In response to the diverse feedback given and received during this third stage, CONAFOR has strengthened PSAH and has developed two complementary strategies adapted to fit the varying landscape: (1) create a long-term funding program for the conservation of forest ecosystems that are globally significant because of their biodiversity, and (2) create local PES mechanisms through matching-funds to support institutional arrangements aimed at transferring resources from real users to the owners of the land where the services are produced.

A Metaphor for the Mexican Model

One could say that the Mexican PES model is representative of a 4×4 off-road vehicle. Years were spent working to improve the design and tailor it to the Mexican context. A lengthy trial-and-error process led to the vehicle’s current condition, modified to move efficiently in a geographically complex environment with unique land tenure conditions. The vehicle works well in the Mexican reality, which consists of diverse ecosystems, the existence of ejidos, variable means of production tied to the use of natural resources, the presence or absence of local institutions, and multiple levels of community organization.

As a result, the model itself is not necessarily replicable in other countries that, like Mexico, face challenges in maintaining environmental services. However the model does possess certain components and processes that, if tailored to each country’s context, can provide solutions to the design and implementation of natural resource management and rural development public policy. These components include: a legal framework in place, financial mechanisms that allow for multi-year projects, operational rules that allow for transparency and accountability, contractual relationships between the government and owners of forested land, solid institutions, diverse funding sources, and platforms dedicated exclusively to increasing stakeholder participation.

One aspect of the Mexican model that we can offer to the world and that we consider the most replicable is the program’s prioritization of local and regional processes. Let’s say that the expansion or the stage of growth has been defined by a kind of fractal replication from the national to the local level. Local and regional stakeholders and their agreements boast the same components as the national program and they have a certain level of autonomy to address situations specific to their locality or region and to take advantage of local conditions.

The evolution of the Mexican model, illustrated by the stages described above, is the element that could allow the design of ad hoc mechanisms in different countries and regions, igniting rural economies and improving the opportunities for provision of environmental services.

The Road Ahead

Over time, there has been criticism of PSAH and much of it has contributed to the evolution of the program. Undoubtedly, some of the criticism has been accurate. For example, some have commented that the program does not address the complexity of environmental services themselves—that the program is dependent on forested polygons for conservation and therefore does not cover the whole watershed or reflect the realities of other sectors and uses beyond forestry.

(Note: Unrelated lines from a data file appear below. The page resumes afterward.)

-- ==== Sys2Proof/Laws/Runs.lean ====
section
/-! SUPPORT. Command sequences (spec/00_scope.md rule R19; spec/41_validator.md rules R102, R107): lists of commands
composed, and what feeding a list of symbols leaves. -/

namespace Sys2Proof.Machine

open Host

theorem execAll_cons {i : Instr} {s s' : State} (h : exec i s = .next s') (is : List Instr) :
    execAll (i :: is) s = execAll is s' := by
  simp [execAll, h]

theorem execAll_append {is : List Instr} {s s' : State} (h : execAll is s = .next s') (js : List Instr) :
    execAll (is ++ js) s = execAll js s' := by
  induction is generalizing s with
  | nil => cases h; rfl
  | cons i is ih =>
    obtain ⟨t, ht, _⟩ := exec_total i s
    rw [execAll_cons ht] at h
    rw [List.cons_append, execAll_cons ht]
    exact ih h

theorem execAll_total (is : List Instr) (s : State) : ∃ s', execAll is s = .next s' ∧ s'.cfg = s.cfg ∧
    s'.inputs = s.inputs := by
  induction is generalizing s with
  | nil => exact ⟨s, rfl, rfl, rfl⟩
  | cons i is ih =>
    obtain ⟨t, ht, _⟩ := exec_total i s
    obtain ⟨u, hu, hc, hi⟩ := ih t
    exact ⟨u, (execAll_cons ht is).trans hu, hc.trans (exec_cfg ht), hi.trans (exec_inputs ht)⟩

/-- One step of a run, then the rest of it. -/
theorem run_succ {s s' : State} (h : step s = .next s') (n : Nat) :
    Sys2Proof.core.run (n + 1) s = Sys2Proof.core.run n s' := by
  simp only [Core.run]
  rw [show Sys2Proof.core.step s = .next s' from h]

/-- The port runs what `execAll` runs, and leaves the inputs that stand behind the commands. -/
theorem run_driving {s : State} (hw : s.cfg.wellFormed = true) (is : List Instr) (rest : List PortInput) :
    Sys2Proof.core.run is.length { s with inputs := is.map issue ++ rest } = execAll is { s with inputs := rest } := by
  induction is generalizing s with
  | nil => rfl
  | cons i is ih =>
    have hstep : step { s with inputs := (i :: is).map issue ++ rest } =
        exec i { s with inputs := is.map issue ++ rest } := by
      refine (step_port (s := { s with inputs := (i :: is).map issue ++ rest }) hw rfl).trans ?_
      exact congrArg (exec · _) (decode_encode i)
    obtain ⟨t, ht, _⟩ := exec_total i { s with inputs := rest }
    have ht' := exec_ports ht (is.map issue ++ rest) s.rsp
    rw [execAll_cons ht]
    have hw' : t.cfg.wellFormed = true := by rw [exec_cfg ht]; exact hw
    have hin : t.inputs = rest := exec_inputs ht
    have := ih (s := t) hw'
    rw [show ({ t with inputs := rest } : State) = t by rw [← hin]] at this
    rw [← this]
    exact run_succ (s' := { t with inputs := is.map issue ++ rest }) (hstep.trans ht') is.length

theorem run_withCommands {s : State} (hw : s.cfg.wellFormed = true) (is : List Instr) :
    Sys2Proof.core.run is.length (s.withCommands is) = execAll is { s with inputs := [] } := by
  have := run_driving hw is []
  rwa [List.append_nil] at this

/-- No byte of the input raises `InvalidSymbol`. -/
def Accepted (c : Config) (b : List Byte) : Prop := c.invalidPolicy = .fault → ∀ x ∈ b, inDomain c x = true

/-- Where a run stands when the bytes of `fed` have been fed since the fresh start (rules R101, R102, R121): either
none of them raised, the counters have made one step a byte and the buffer holds the outputs; or the run is
terminated. -/
structure RunState (c : Config) (fed : List Byte) (s : State) : Prop where
  cfg     : s.cfg = c
  running : Accepted c fed → s.fault = false ∧ s.pos = stepTimes c.A fed.length c.start ∧ s.out = outputsOf c fed
  ended   : ¬ Accepted c fed → s.fault = true

theorem RunState.init (s : State) (g : Byte) : ∃ s', exec (.init g) s = .next s' ∧ RunState s.cfg [] s' :=
  ⟨_, exec_init g s, rfl, fun _ => ⟨rfl, rfl, rfl⟩, fun h => absurd (fun _ _ hx => by simp at hx) h⟩

theorem outputsOf_append (c : Config) (b : List Byte) (x : Byte) :
    outputsOf c (b ++ [x]) = outputsOf c b ++ [outputAt c b.length x] := by
  simp [outputsOf, List.mapIdx_append]

/-- What the engine answers at the position of rule R107 is `y_k`. -/
theorem engineResult_outputAt {c : Config} {k : Nat} {x : Byte}
    (h : c.invalidPolicy = .fault → inDomain c x = true) :
    engineResult c (stepTimes c.A (k + 1) c.start) x = .symbol (outputAt c k x) := by
  cases hx : inDomain c x with
  | true => simp [engineResult, outputAt, positionAt, hx]
  | false =>
    cases hp : c.invalidPolicy with
    | pass => simp [engineResult, outputAt, hx, hp]
    | fault => exact absurd (h hp) (by simp [hx])

/-- One more byte fed (rule R101). -/
theorem RunState.feed {c : Config} {fed : List Byte} {s : State} (h : RunState c fed s) (x : Byte) :
    ∃ s', exec (.feed x) s = .next s' ∧ RunState c (fed ++ [x]) s' := by
  by_cases ha : Accepted c fed
  · obtain ⟨hf, hpos, hout⟩ := h.running ha
    have hstep : stepCounters s.cfg.A s.pos = stepTimes c.A (fed.length + 1) c.start := by
      rw [hpos, h.cfg, stepTimes_succ]
    by_cases hx : c.invalidPolicy = .fault → inDomain c x = true
    · have he := engineResult_outputAt (k := fed.length) hx
      rw [← hstep, ← h.cfg] at he
      refine ⟨_, exec_feed_symbol hf he, h.cfg, fun _ => ⟨hf, ?_, ?_⟩, fun hn => absurd ?_ hn⟩
      · show stepCounters s.cfg.A s.pos = stepTimes c.A (fed ++ [x]).length c.start
        simpa using hstep
      · simp [hout, outputsOf_append, h.cfg]
      · intro hp y hy
        rcases List.mem_append.1 hy with hy | hy
        · exact ha hp y hy
        · rw [List.mem_singleton.1 hy]; exact hx hp
    · rw [Classical.not_imp, Bool.not_eq_true] at hx
      have he := engineResult_fault (pos := stepCounters s.cfg.A s.pos) ((inDomain_false_iff c x).1 hx.2) hx.1
      rw [← h.cfg] at he
      refine ⟨_, exec_feed_invalid hf he, h.cfg, fun hn => absurd (hn hx.1 x (by simp)) (by simp [hx.2]), fun _ => rfl⟩
  · have hf := h.ended ha
    have hn : ¬ Accepted c (fed ++ [x]) := fun hn => ha fun hp y hy => hn hp y (by simp [hy])
    exact ⟨_, exec_feed_terminated hf x, h.cfg, fun h' => absurd h' hn, fun _ => hf⟩

/-- A verdict taken along the way changes nothing of the run (rule R104). -/
theorem RunState.finish {c : Config} {fed : List Byte} {s : State} (h : RunState c fed s) (g : Byte) :
    ∃ s', exec (.finish g) s = .next s' ∧ RunState c fed s' ∧ s'.verdict = verdictOf s :=
  ⟨_, exec_finish g s, ⟨h.cfg, h.running, h.ended⟩, rfl⟩

/-- The verdict function at any point of a run is `validate` of the bytes fed so far (rules R105, R107). -/
theorem RunState.verdict {c : Config} {fed : List Byte} {s : State} (h : RunState c fed s) :
    verdictOf s = validate c fed := by
  have hacc : Accepted c fed ↔ ¬ (c.invalidPolicy = .fault ∧ ∃ x ∈ fed, inDomain c x = false) := by
    simp [Accepted]
  by_cases ha : Accepted c fed
  · obtain ⟨hf, _, hout⟩ := h.running ha
    simp [verdictOf, verdictFrom, validate, hf, hout, h.cfg, if_neg (hacc.1 ha)]
  · have hn : c.invalidPolicy = .fault ∧ ∃ x ∈ fed, inDomain c x = false := by
      by_contra hc
      exact ha (hacc.2 hc)
    simp [verdictOf, verdictFrom, validate, h.ended ha, if_pos hn]

/-- A list of bytes fed. -/
theorem RunState.feeds {c : Config} {fed : List Byte} {s : State} (h : RunState c fed s) (b : List Byte) :
    ∃ s', execAll (Machine.feeds b) s = .next s' ∧ RunState c (fed ++ b) s' := by
  induction b generalizing fed s with
  | nil => exact ⟨s, rfl, by simpa using h⟩
  | cons x xs ih =>
    obtain ⟨t, ht, hr⟩ := h.feed x
    obtain ⟨u, hu, hr'⟩ := ih hr
    exact ⟨u, (execAll_cons ht _).trans hu, by simpa using hr'⟩

/-- When an input is accepted (rule R107). -/
theorem validate_accept {c : Config} {b : List Byte} :
    validate c b = .accept ↔ Accepted c b ∧ outputsOf c b = c.expected := by
  have hacc : Accepted c b ↔ ¬ (c.invalidPolicy = .fault ∧ ∃ x ∈ b, inDomain c x = false) := by
    simp [Accepted]
  unfold validate
  rw [hacc]
  split
  · simp_all
  · split <;> simp_all

/-- When it is rejected for what was collected. -/
theorem validate_reject {c : Config} {b : List Byte} (ha : Accepted c b) (h : outputsOf c b ≠ c.expected) :
    validate c b = .reject := by
  have hacc : ¬ (c.invalidPolicy = .fault ∧ ∃ x ∈ b, inDomain c x = false) := by simpa [Accepted] using ha
  unfold validate
  rw [if_neg hacc, if_neg h]

theorem outputsOf_length (c : Config) (b : List Byte) : (outputsOf c b).length = b.length := by simp [outputsOf]

theorem outputAt_toNat {c : Config} (h : Valid c) {k : Nat} {x : Byte} (hx : x.toNat < c.A) :
    (outputAt c k x).toNat = subst c (positionAt c k) x.toNat := by
  simp only [outputAt, (inDomain_iff c x).2 hx, if_true]
  have := subst_lt h (positionAt c k) hx
  exact symbolByte_toNat (by have := h.A_le; omega)

/-- An output symbol lies in the alphabet exactly when its input does. -/
theorem outputAt_lt_iff {c : Config} (h : Valid c) {k : Nat} {x : Byte} :
    (outputAt c k x).toNat < c.A ↔ x.toNat < c.A := by
  by_cases hx : x.toNat < c.A
  · rw [outputAt_toNat h hx]; simp [hx, subst_lt h _ hx]
  · simp [outputAt, (inDomain_false_iff c x).2 (by omega)]

/-- Reciprocity, symbol by symbol (rule R111 item 4). -/
theorem outputAt_outputAt {c : Config} (h : Valid c) (k : Nat) (x : Byte) :
    outputAt c k (outputAt c k x) = x := by
  by_cases hx : x.toNat < c.A
  · apply BitVec.eq_of_toNat_eq
    rw [outputAt_toNat h ((outputAt_lt_iff h).2 hx), outputAt_toNat h hx, subst_subst (pos := positionAt c k) h (h.start.stepTimes (k + 1)) hx]
  · have : outputAt c k x = x := by
      simp [outputAt, (inDomain_false_iff c x).2 (by omega)]
    rw [this, this]

theorem outputsOf_outputsOf {c : Config} (h : Valid c) (b : List Byte) : outputsOf c (outputsOf c b) = b := by
  apply List.ext_getElem
  · simp [outputsOf]
  · intro k h1 h2
    simp [outputsOf, outputAt_outputAt h]

end Sys2Proof.Machine
end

There are lessons to be learned among these criticisms (such as the 29 recommendations to be considered in the design of future initiatives), which show that the heart of PES is the clarity of the rules of the game and the strength of the institutional structure needed to apply them.

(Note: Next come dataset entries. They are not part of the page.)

-- ==== Sys2Proof/Tests/Slice0.lean ====
section
/-! SUPPORT. The model's own tests: each expected value is taken from spec/95_test_vectors.md (the vector's id stands in
the comment) or worked out by hand from a rule; and for every obligation with hypotheses a state and operands that meet
them together. -/

namespace Sys2Proof.Tests

open Machine Host

/-! ## Configurations and states -/

/-- TC1, and TC1P under `PASS`. -/
def tc1 : Config := Config.documented
def tc1p : Config := { tc1 with invalidPolicy := .pass }

/-- TC2: three rotors and a plugboard. -/
def tc2 : Config where
  A                := 26
  rotor            :=
    [[5, 8, 11, 14, 17, 20, 23, 0, 3, 6, 9, 12, 15, 18, 21, 24, 1, 4, 7, 10, 13, 16, 19, 22, 25, 2],
     [11, 18, 25, 6, 13, 20, 1, 8, 15, 22, 3, 10, 17, 24, 5, 12, 19, 0, 7, 14, 21, 2, 9, 16, 23, 4],
     [9, 22, 3, 14, 25, 0, 17, 6, 11, 20, 1, 13, 24, 5, 16, 8, 19, 2, 23, 12, 4, 15, 21, 10, 7, 18]]
  refl             := [13, 20, 7, 25, 11, 18, 22, 2, 15, 24, 16, 4, 21, 0, 19, 8, 10, 23, 5, 14, 1, 12, 6, 17, 9, 3]
  reflNoFixedPoint := true
  plug             := some
    [4, 17, 2, 3, 0, 5, 6, 7, 8, 9, 10, 11, 12, 13, 14, 15, 16, 1, 18, 25, 20, 21, 22, 23, 24, 19]
  start            := [24, 25, 3]
  expected         := [17, 1, 2, 24, 0, 19]
  invalidPolicy    := .fault

/-- TC5: a reflector with a fixed point. -/
def tc5 : Config where
  A                := 3
  rotor            := [[0, 2, 1]]
  refl             := [1, 0, 2]
  reflNoFixedPoint := false
  plug             := none
  start            := [2]
  expected         := []
  invalidPolicy    := .fault

/-- TC6: the least sizes. -/
def tc6 : Config where
  A                := 1
  rotor            := [[0], [0]]
  refl             := [0]
  reflNoFixedPoint := false
  plug             := none
  start            := [0, 0]
  expected         := [0, 0]
  invalidPolicy    := .fault

/-- One rotor over all 256 bytes; its tables make no difference to what it is used for. -/
def full : Config where
  A                := 256
  rotor            := [(List.range 256).map (BitVec.ofNat 8)]
  refl             := (List.range 256).map (BitVec.ofNat 8)
  reflNoFixedPoint := false
  plug             := none
  start            := [255]
  expected         := []
  invalidPolicy    := .fault

/-- A block in the middle of a run, not faulted, before any verdict; and one whose run is terminated. -/
def running (c : Config) (pos : List Nat) (out : List Byte) : State := { State.resetOf c with pos := pos, out := out }
def ended (c : Config) (pos : List Nat) (out : List Byte) : State := { running c pos out with fault := true }

/-- The next state of an outcome, where it has one. -/
def nextOf (o : Outcome State Fault Refusal) : Option State :=
  match o with
  | .next s    => some s
  | .fault _   => none
  | .refused _ => none

theorem eq_next_of_nextOf {o : Outcome State Fault Refusal} {s : State} (h : nextOf o = some s) : o = .next s := by
  cases o <;> simp_all [nextOf]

Faced with such an intricate situation, we predict the following:

  1. The program will continue to be an option, especially for priority regions where there is no direct user available to get involved in the maintenance and improvement of environmental services (and where public and global interest may eventually be granted).
  2. In order to create local PES mechanisms focused on hydrological service, it is important to recognize that just over 40 percent of the country’s entire population is concentrated in 74 urban areas, where approximately 50 percent of the GDP is produced. In other words, these urban areas possess the greatest capacity to pay, as is the case with New York City. If we are to create these local mechanisms we need to (a) establish a legal framework for a permanent collection system linked to the user, (b) set up mechanisms that involve the agriculture and business sectors, (c) develop institutional synergies (agriculture, livestock, tourism, urban development) that facilitate the operation of programs with common objectives and harmonized operation rules, and (d) build the capacity of local stakeholders.

The expectation is that the diffusion and replication of ad hoc mechanisms linked to large cities and based on the distinct characteristics of each watershed—the overwhelming diversity of conditions, cultures, climate, and production systems of the country— will set a true course of expansion and consolidation. Setting such a course will take us to a place where the resources of direct users are verifiably transferred via financial incentives for forest conservation, for sustainable farming and ranching, and for sustainable urban practices, involving and strengthening local stakeholders that will operate these ad hoc mechanisms.

Mexico and the resiliency of its more than 100 million inhabitants are at risk, living under a dark cloud of uncertainty in the form of climate change and deforestation. It is imperative that we develop complementary policy mechanisms that enable diverse sectors of society to find ways to participate in and assume ownership of processes that will guarantee that provision of environmental services. Federal and state policies in Mexico must respond firmly and aggressively with ecosystem restoration and conservation actions, as the very survival of such ecosystems and the whole society is at stake.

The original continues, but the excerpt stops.